_Exercise directions_
What lines in the records below include the word "group"? Return each one.
***
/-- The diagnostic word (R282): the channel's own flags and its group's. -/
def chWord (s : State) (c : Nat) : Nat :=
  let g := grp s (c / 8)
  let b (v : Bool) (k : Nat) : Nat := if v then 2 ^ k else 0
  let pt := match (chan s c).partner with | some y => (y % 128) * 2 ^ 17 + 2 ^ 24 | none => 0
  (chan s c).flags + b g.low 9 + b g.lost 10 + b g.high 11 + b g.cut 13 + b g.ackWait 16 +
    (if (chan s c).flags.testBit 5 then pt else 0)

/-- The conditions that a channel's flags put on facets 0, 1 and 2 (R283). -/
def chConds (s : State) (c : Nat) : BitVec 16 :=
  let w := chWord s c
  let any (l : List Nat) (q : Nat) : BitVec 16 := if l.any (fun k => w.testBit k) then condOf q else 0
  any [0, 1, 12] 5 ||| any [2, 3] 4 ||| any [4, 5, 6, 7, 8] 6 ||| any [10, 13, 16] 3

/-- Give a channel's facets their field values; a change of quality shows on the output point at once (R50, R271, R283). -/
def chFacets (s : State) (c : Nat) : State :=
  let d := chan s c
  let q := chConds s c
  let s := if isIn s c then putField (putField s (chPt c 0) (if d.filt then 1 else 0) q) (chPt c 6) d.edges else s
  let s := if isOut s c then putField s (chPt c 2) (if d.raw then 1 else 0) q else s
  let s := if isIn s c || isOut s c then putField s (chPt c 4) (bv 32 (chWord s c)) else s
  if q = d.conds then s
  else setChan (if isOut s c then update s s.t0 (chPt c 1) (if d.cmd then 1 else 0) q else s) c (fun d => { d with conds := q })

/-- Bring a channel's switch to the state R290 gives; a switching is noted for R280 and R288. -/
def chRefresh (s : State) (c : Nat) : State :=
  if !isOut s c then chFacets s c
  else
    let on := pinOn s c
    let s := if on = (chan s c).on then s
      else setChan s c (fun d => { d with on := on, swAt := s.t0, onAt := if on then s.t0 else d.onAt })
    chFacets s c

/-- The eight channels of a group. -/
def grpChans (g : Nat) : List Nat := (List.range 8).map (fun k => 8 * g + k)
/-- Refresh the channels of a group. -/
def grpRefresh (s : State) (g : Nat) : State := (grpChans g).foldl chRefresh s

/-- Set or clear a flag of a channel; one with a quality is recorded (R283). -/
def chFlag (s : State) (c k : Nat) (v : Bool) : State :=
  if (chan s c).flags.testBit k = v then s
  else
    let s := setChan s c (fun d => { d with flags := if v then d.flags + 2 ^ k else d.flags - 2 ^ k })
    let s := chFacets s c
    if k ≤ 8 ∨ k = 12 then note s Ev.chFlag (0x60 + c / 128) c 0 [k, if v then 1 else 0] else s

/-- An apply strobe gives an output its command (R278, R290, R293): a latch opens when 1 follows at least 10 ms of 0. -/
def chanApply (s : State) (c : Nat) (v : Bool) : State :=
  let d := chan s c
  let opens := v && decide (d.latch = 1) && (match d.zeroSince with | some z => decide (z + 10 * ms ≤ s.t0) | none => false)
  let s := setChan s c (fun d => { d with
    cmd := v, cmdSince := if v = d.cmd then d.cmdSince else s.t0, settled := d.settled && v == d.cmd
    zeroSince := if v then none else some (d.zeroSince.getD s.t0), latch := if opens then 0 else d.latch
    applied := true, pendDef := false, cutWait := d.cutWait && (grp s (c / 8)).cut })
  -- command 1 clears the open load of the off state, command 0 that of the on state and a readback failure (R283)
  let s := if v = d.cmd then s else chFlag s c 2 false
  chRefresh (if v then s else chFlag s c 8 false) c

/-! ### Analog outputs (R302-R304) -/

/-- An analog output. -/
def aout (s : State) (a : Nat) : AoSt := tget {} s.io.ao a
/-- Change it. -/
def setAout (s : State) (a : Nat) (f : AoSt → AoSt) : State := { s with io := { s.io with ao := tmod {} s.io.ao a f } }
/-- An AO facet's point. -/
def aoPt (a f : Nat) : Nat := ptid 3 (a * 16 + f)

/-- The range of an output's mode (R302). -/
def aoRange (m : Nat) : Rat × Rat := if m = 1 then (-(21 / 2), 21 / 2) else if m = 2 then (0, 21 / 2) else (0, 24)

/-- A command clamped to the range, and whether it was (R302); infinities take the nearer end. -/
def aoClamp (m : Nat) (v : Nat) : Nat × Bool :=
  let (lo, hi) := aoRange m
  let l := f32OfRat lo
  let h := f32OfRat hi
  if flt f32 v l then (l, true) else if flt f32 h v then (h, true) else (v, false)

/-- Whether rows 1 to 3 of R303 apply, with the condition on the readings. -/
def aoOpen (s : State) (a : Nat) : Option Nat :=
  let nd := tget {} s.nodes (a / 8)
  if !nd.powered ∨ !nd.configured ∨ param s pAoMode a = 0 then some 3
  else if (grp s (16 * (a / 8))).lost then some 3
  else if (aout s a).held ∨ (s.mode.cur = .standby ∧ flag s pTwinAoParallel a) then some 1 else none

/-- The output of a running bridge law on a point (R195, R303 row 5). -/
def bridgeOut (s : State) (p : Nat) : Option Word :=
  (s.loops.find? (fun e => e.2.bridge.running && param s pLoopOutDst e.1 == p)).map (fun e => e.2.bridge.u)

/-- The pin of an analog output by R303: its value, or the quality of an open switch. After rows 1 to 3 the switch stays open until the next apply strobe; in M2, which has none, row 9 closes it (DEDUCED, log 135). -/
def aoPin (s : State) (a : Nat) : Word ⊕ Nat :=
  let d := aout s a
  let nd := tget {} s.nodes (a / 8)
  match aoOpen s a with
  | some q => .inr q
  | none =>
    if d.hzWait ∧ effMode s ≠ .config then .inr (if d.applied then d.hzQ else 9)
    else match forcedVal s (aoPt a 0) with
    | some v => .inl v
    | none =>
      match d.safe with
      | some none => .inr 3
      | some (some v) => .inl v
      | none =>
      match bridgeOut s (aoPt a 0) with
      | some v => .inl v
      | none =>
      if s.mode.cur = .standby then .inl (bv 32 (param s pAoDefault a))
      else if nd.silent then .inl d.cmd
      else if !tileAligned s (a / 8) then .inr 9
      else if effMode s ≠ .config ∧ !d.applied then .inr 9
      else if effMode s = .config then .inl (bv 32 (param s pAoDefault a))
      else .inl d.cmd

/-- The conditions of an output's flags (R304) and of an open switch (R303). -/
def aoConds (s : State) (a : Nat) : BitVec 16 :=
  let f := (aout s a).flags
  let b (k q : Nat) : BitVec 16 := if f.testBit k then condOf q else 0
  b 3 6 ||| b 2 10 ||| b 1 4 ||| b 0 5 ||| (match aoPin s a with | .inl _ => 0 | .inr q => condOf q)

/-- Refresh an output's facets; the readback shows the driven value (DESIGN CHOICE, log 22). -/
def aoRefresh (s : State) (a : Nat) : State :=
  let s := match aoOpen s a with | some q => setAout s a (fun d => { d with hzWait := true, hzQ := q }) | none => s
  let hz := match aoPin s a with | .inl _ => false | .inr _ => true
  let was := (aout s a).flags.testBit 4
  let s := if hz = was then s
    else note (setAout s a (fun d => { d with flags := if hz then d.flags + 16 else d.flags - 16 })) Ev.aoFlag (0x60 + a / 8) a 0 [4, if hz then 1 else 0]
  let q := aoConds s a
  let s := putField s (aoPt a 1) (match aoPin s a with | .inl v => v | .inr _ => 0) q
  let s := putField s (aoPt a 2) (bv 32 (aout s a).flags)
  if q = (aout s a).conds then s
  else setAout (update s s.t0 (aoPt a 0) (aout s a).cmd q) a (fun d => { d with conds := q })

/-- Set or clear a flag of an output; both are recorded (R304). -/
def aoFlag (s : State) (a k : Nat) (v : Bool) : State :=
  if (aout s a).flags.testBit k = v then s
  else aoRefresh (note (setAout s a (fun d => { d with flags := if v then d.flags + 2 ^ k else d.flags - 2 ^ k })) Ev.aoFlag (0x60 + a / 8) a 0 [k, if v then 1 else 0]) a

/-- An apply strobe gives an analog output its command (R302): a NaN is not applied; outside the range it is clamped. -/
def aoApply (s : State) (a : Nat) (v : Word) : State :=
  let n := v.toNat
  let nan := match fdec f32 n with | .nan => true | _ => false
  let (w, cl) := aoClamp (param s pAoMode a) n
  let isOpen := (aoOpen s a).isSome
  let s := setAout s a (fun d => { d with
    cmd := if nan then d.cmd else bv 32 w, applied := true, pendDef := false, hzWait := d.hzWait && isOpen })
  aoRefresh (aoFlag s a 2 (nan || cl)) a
***
_Result below_
/-- The diagnostic word (R282): the channel's own flags and its group's. -/
/-- The eight channels of a group. -/
/-- Refresh the channels of a group. -/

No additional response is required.